* _WHAT TO WORK ON_
Which lines below include "ring"? Copy them all.

┏━━

-- ==== Sys2Proof/Machine/Core.lean ====
section
/-! DEFINITION. The machine as the host sees it. -/

def Sys2Proof.core : Host.Core :=
  { State := Sys2Proof.Machine.State
    Fault := Sys2Proof.Machine.Fault
    Refusal := Sys2Proof.Machine.Refusal
    step := Sys2Proof.Machine.step
    reset := Sys2Proof.Machine.State.reset }
end

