-- ==== Sys2Proof/Laws/Step.lean ====
section
/-! SUPPORT. The register port and the step: the answers of each host event, one at a time. -/

namespace Sys2Proof.Machine

@[simp] theorem andThen_next {σ τ φ ρ : Type} (s : σ) (f : σ → Host.Outcome τ φ ρ) :
    andThen (.next s : Host.Outcome σ φ ρ) f = f s := rfl

/-- A chain answers a next state when each of its two parts does. -/
theorem andThen_eq_next {σ τ φ ρ : Type} {o : Host.Outcome σ φ ρ} {f : σ → Host.Outcome τ φ ρ} {t : τ}
    (h : andThen o f = .next t) : ∃ s, o = .next s ∧ f s = .next t := by
  cases o with
  | next s => exact ⟨s, rfl, h⟩
  | fault r => cases h
  | refused r => cases h

theorem execute_illegal {w : Word} {why : Reject} (h : decode w = .illegal why) (s : State) :
    execute w s = .next (s.fail .errOpcode) := by
  simp [execute, h]

theorem execute_instr {w : Word} {i : Instr} (h : decode w = .instr i) (s : State) :
    execute w s = exec i s := by
  simp [execute, h]

theorem regWrite_zero (w : Word) (s : State) : regWrite 0 w s = execute w (s.setCmd w) := rfl

theorem regWrite_pos {n : Nat} (h : n ≠ 0) (w : Word) (s : State) :
    regWrite n w s = .next (s.setOperand n w) := by
  cases n with
  | zero => exact absurd rfl h
  | succ n => rfl

theorem hostWrite_zero (w : Word) (s : State) :
    hostWrite 0 w s = andThen (execute w (s.setCmd w)) fun t => .next t.observeResponse := rfl

theorem hostWrite_pos {n : Nat} (h : n ≠ 0) (w : Word) (s : State) :
    hostWrite n w s = .next (s.setOperand n w) := by
  simp [hostWrite, regWrite_pos h, h]

theorem step_idle {s : State} (h : s.inputs = []) : step s = .next s := by
  simp [step, serve, h]

theorem step_event {s : State} {e : HostEvent} {rest : List HostEvent} (h : s.inputs = e :: rest) :
    step s = hostAccess e (s.setInputs rest) := by
  simp [step, serve, h]

@[simp] theorem State.withNext_inputs (s : State) (e : HostEvent) : (s.withNext e).inputs = e :: s.inputs := rfl

/-- A step that serves a host event in front of the others. -/
theorem step_withNext (s : State) (e : HostEvent) : step (s.withNext e) = hostAccess e s := by
  rw [step_event (s.withNext_inputs e)]; rfl

/-- Everything a RegWrite can answer. -/
theorem regWrite_eq_next {n : Nat} {w : Word} {s t : State} (h : regWrite n w s = .next t) :
    (n = 0 ∧ (∃ why, decode w = .illegal why) ∧ t = (s.setCmd w).fail .errOpcode) ∨
    (∃ i, n = 0 ∧ decode w = .instr i ∧ exec i (s.setCmd w) = .next t) ∨
    (n ≠ 0 ∧ t = s.setOperand n w) := by
  by_cases h0 : n = 0
  · subst h0
    rw [regWrite_zero] at h
    cases d : decode w with
    | illegal why =>
      rw [execute_illegal d] at h
      exact .inl ⟨rfl, ⟨why, rfl⟩, by cases h; rfl⟩
    | instr i =>
      rw [execute_instr d] at h
      exact .inr (.inl ⟨i, rfl, rfl, h⟩)
  · rw [regWrite_pos h0] at h
    exact .inr (.inr ⟨h0, by cases h; rfl⟩)

/-- Everything one step can answer when it answers a next state: nothing to do, something observed, a register
written, or the bank reset. -/
theorem step_eq_next {s t : State} (h : step s = .next t) :
    (s.inputs = [] ∧ t = s) ∨
    ∃ e rest, s.inputs = e :: rest ∧
      ((∃ o, t = (s.setInputs rest).observe o) ∨
       (∃ n w u, regWrite n w (s.setInputs rest) = .next u ∧ t = if n = 0 then u.observeResponse else u) ∨
       t = (s.setInputs rest).powerCycle) := by
  have write : ∀ {n w} {s' : State}, hostWrite n w s' = .next t →
      ∃ u, regWrite n w s' = .next u ∧ t = if n = 0 then u.observeResponse else u := by
    intro n w s' e
    obtain ⟨u, h1, h2⟩ := andThen_eq_next e
    exact ⟨u, h1, by cases h2; rfl⟩
  cases e : s.inputs with
  | nil => rw [step_idle e] at h; exact .inl ⟨rfl, by cases h; rfl⟩
  | cons e' rest =>
    rw [step_event e] at h
    refine .inr ⟨e', rest, rfl, ?_⟩
    cases e' with
    | read n => exact .inl ⟨_, by cases h; rfl⟩
    | write n w => obtain ⟨u, hu, rfl⟩ := write h; exact .inr (.inl ⟨n, w, u, hu, rfl⟩)
    | busRead off width =>
      simp only [hostAccess] at h
      split at h
      · exact .inl ⟨_, by cases h; rfl⟩
      · cases h
    | busWrite off bytes =>
      simp only [hostAccess] at h
      split at h
      · obtain ⟨u, hu, rfl⟩ := write h; exact .inr (.inl ⟨_, _, u, hu, rfl⟩)
      · cases h
    | powerOnReset => exact .inr (.inr (by cases h; rfl))

/-- One step of a run, when it answers a next state. -/
theorem core_run_next {k : Nat} {s t : State} (h : step s = .next t) :
    Host.Core.run core (k + 1) s = Host.Core.run core k t := by
  have h' : core.step s = .next t := h
  exact (Host.Core.run.eq_2 core s k).trans (by rw [h'])

/-- A refusal ends a run. -/
theorem core_run_refused {k : Nat} {s : State} {r : Refusal} (h : step s = .refused r) :
    Host.Core.run core (k + 1) s = .refused r := by
  have h' : core.step s = .refused r := h
  exact (Host.Core.run.eq_2 core s k).trans (by rw [h'])

/-! The sum behind ACTIVE (R65). -/

/-- As a sum over the indices. -/
theorem activeSum_eq (i : Nat) (vs : List Voice) :
    activeSum i vs = ((List.range vs.length).map fun j =>
      if (vs.getD j Voice.free).envelopeState ≠ .done then 2 ^ (i + j) else 0).sum := by
  induction vs generalizing i with
  | nil => rfl
  | cons v vs ih =>
    rw [activeSum, ih, List.length_cons, List.range_succ_eq_map, List.map_cons, List.sum_cons, List.map_map]
    congr 1
    · by_cases h : v.envelopeState = .done <;> simp [h]
    · congr 1; apply List.map_congr_left; intro j _; simp [Nat.add_assoc, Nat.add_comm 1 j]

/-- Its bits. -/
theorem activeSum_testBit (i : Nat) (vs : List Voice) (b : Nat) :
    (activeSum i vs).testBit b = true ↔
      i ≤ b ∧ b < i + vs.length ∧ (vs.getD (b - i) Voice.free).envelopeState ≠ .done := by
  have dvd : ∀ i (vs : List Voice), 2^i ∣ activeSum i vs := by
    intro i vs; induction vs generalizing i with
    | nil => exact Dvd.intro 0 rfl
    | cons v vs ih =>
      rw [activeSum]
      exact Nat.dvd_add (by split; exact Dvd.intro 0 rfl; exact dvd_rfl)
        (Nat.dvd_trans (pow_dvd_pow 2 (by omega)) (ih (i + 1)))
  induction vs generalizing i with
  | nil => simp [activeSum]; omega
  | cons v vs ih =>
    rw [activeSum]
    obtain ⟨q, hq⟩ := dvd (i+1) vs
    by_cases h : v.envelopeState = .done
    · simp only [(Voice.isDone_iff v).2 h, if_true, Nat.zero_add, ih (i+1)]
      constructor
      · rintro ⟨a, b', c⟩
        obtain ⟨k, hk⟩ : ∃ k, b - i = k + 1 := ⟨b-i-1, by omega⟩
        rw [show b - (i+1) = k by omega] at c
        refine ⟨by omega, by simp; omega, by rw [hk]; simpa using c⟩
      · rintro ⟨a, b', c⟩
        have : b - i ≠ 0 := by intro z; rw [z] at c; simp [h] at c
        obtain ⟨k, hk⟩ : ∃ k, b - i = k + 1 := ⟨b-i-1, by omega⟩
        rw [hk] at c; simp at b'
        refine ⟨by omega, by omega, by rw [show b - (i+1) = k by omega]; simpa using c⟩
    · have hd : v.isDone = false := by simp [h]
      simp only [hd, Bool.false_eq_true, if_false]
      have e : 2 ^ i + activeSum (i+1) vs = 2^i ||| activeSum (i+1) vs := by
        rw [hq, Nat.add_comm, Nat.or_comm, Nat.pow_succ, Nat.mul_assoc]
        rw [show 2^i * (2*q) + 2^i = 2^i * (2*q+1) by ring]
        apply Nat.eq_of_testBit_eq; intro k
        rw [Nat.testBit_or, Nat.testBit_two_pow_mul, Nat.testBit_two_pow_mul, Nat.testBit_two_pow]
        by_cases hk : i ≤ k
        · by_cases hk2 : i = k
          · subst hk2; simp
          · obtain ⟨m, hm⟩ : ∃ m, k - i = m + 1 := ⟨k-i-1, by omega⟩
            simp [hk, hk2, hm, Nat.testBit_succ]
            congr 1; omega
        · simp [hk]; omega
      have IH := ih (i+1)
      simp only [e, Nat.testBit_or, Bool.or_eq_true, IH, Nat.testBit_two_pow, decide_eq_true_eq]
      constructor
      · rintro (a | ⟨a, b', c⟩)
        · have : i = b := by simpa using a
          subst this; simp [h]
        · obtain ⟨k, hk⟩ : ∃ k, b - i = k + 1 := ⟨b-i-1, by omega⟩
          rw [show b - (i+1) = k by omega] at c
          refine ⟨by omega, by simp; omega, by rw [hk]; simpa using c⟩
      · rintro ⟨a, b', c⟩
        by_cases z : i = b
        · left; simp [z]
        · right
          obtain ⟨k, hk⟩ : ∃ k, b - i = k + 1 := ⟨b-i-1, by omega⟩
          rw [hk] at c; simp at b'
          refine ⟨by omega, by omega, by rw [show b - (i+1) = k by omega]; simpa using c⟩

/-- Its bound. -/
theorem activeSum_add_le (i : Nat) (vs : List Voice) : activeSum i vs + 2^i ≤ 2^(i + vs.length) := by
  induction vs generalizing i with
  | nil => simp [activeSum]
  | cons v vs ih =>
    have := ih (i+1)
    rw [activeSum, List.length_cons, show i + (vs.length+1) = i+1+vs.length by omega]
    have : 2^(i+1) = 2^i + 2^i := by ring
    generalize 2^(i+1+vs.length) = A at *
    generalize 2^(i+1) = B at *
    generalize 2^i = C at *
    split <;> omega

end Sys2Proof.Machine
end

┗━━

* _EXERCISE RESULT_
        rw [show 2^i * (2*q) + 2^i = 2^i * (2*q+1) by ring]
    have : 2^(i+1) = 2^i + 2^i := by ring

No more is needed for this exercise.